--- Given information ---

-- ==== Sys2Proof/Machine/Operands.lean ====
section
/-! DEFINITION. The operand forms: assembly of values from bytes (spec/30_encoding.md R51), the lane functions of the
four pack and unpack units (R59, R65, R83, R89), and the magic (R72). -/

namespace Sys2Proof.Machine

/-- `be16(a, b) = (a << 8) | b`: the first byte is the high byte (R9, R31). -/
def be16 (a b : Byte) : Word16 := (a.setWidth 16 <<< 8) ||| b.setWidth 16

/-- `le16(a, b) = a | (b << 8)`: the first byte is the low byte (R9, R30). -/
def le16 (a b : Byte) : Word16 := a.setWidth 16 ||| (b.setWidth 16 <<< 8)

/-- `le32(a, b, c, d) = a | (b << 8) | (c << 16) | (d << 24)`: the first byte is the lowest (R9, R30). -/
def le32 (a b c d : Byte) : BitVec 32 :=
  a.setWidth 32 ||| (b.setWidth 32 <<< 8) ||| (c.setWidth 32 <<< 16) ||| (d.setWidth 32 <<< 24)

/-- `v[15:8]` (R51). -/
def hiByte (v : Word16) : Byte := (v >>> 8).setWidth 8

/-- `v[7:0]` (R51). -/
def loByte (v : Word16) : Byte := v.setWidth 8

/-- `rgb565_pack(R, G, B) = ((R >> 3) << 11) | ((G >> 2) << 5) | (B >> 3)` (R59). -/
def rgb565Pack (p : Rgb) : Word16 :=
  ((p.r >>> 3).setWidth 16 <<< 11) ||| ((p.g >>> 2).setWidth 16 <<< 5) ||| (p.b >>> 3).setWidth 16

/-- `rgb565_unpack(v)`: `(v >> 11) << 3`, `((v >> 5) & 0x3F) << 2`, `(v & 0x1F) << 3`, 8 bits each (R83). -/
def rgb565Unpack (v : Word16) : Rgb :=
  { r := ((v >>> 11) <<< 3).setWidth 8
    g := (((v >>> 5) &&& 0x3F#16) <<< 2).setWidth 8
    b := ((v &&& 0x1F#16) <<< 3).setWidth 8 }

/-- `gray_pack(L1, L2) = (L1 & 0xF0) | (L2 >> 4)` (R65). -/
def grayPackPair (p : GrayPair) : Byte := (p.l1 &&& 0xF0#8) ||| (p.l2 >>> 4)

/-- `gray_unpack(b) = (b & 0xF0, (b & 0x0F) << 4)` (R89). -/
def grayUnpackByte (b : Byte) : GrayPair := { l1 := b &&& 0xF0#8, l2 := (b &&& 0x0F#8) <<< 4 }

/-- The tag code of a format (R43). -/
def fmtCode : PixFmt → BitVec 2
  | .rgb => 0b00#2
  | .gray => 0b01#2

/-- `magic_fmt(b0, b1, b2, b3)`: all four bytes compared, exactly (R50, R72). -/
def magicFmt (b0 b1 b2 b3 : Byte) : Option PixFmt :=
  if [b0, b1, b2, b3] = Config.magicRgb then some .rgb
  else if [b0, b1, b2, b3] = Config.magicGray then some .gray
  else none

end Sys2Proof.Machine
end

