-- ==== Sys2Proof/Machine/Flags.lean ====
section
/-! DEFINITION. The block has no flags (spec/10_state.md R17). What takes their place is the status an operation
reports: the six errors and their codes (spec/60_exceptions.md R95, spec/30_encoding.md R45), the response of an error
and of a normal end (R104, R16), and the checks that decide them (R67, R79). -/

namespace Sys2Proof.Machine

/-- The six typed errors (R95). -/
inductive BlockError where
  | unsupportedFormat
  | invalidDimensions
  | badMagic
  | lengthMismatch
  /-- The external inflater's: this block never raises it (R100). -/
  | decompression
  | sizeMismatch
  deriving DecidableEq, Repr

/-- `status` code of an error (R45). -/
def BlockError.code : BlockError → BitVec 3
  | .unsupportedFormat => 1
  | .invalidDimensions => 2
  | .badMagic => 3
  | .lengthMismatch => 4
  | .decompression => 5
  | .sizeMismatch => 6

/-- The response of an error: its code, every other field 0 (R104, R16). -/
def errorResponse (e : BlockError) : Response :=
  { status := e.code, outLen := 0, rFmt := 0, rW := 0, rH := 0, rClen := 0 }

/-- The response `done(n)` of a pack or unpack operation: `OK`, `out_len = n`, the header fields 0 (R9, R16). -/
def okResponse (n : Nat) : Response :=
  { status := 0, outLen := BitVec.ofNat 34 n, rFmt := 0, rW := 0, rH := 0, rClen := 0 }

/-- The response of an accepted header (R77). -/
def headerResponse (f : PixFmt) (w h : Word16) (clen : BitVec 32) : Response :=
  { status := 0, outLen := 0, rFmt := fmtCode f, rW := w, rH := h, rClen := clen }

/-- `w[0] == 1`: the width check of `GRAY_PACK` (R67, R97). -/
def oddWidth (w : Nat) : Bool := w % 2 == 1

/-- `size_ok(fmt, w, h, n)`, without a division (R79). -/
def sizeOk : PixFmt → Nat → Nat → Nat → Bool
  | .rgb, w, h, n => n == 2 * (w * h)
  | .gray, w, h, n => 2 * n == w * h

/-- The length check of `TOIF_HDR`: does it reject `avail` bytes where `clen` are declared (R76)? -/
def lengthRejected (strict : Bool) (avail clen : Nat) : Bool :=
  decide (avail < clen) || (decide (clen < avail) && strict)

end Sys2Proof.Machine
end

---

Instructions for the task =>
Among the records above, extract exactly the lines from the line with "def rgb565Unpack (v" to the line with "def grayUnpackByte (b", both lines included, and leave out the rest.

Exercise answer =>
def rgb565Unpack (v : Word16) : Rgb :=
  { r := ((v >>> 11) <<< 3).setWidth 8
    g := (((v >>> 5) &&& 0x3F#16) <<< 2).setWidth 8
    b := ((v &&& 0x1F#16) <<< 3).setWidth 8 }

/-- `gray_pack(L1, L2) = (L1 & 0xF0) | (L2 >> 4)` (R65). -/
def grayPackPair (p : GrayPair) : Byte := (p.l1 &&& 0xF0#8) ||| (p.l2 >>> 4)

/-- `gray_unpack(b) = (b & 0xF0, (b & 0x0F) << 4)` (R89). -/
def grayUnpackByte (b : Byte) : GrayPair := { l1 := b &&& 0xF0#8, l2 := (b &&& 0x0F#8) <<< 4 }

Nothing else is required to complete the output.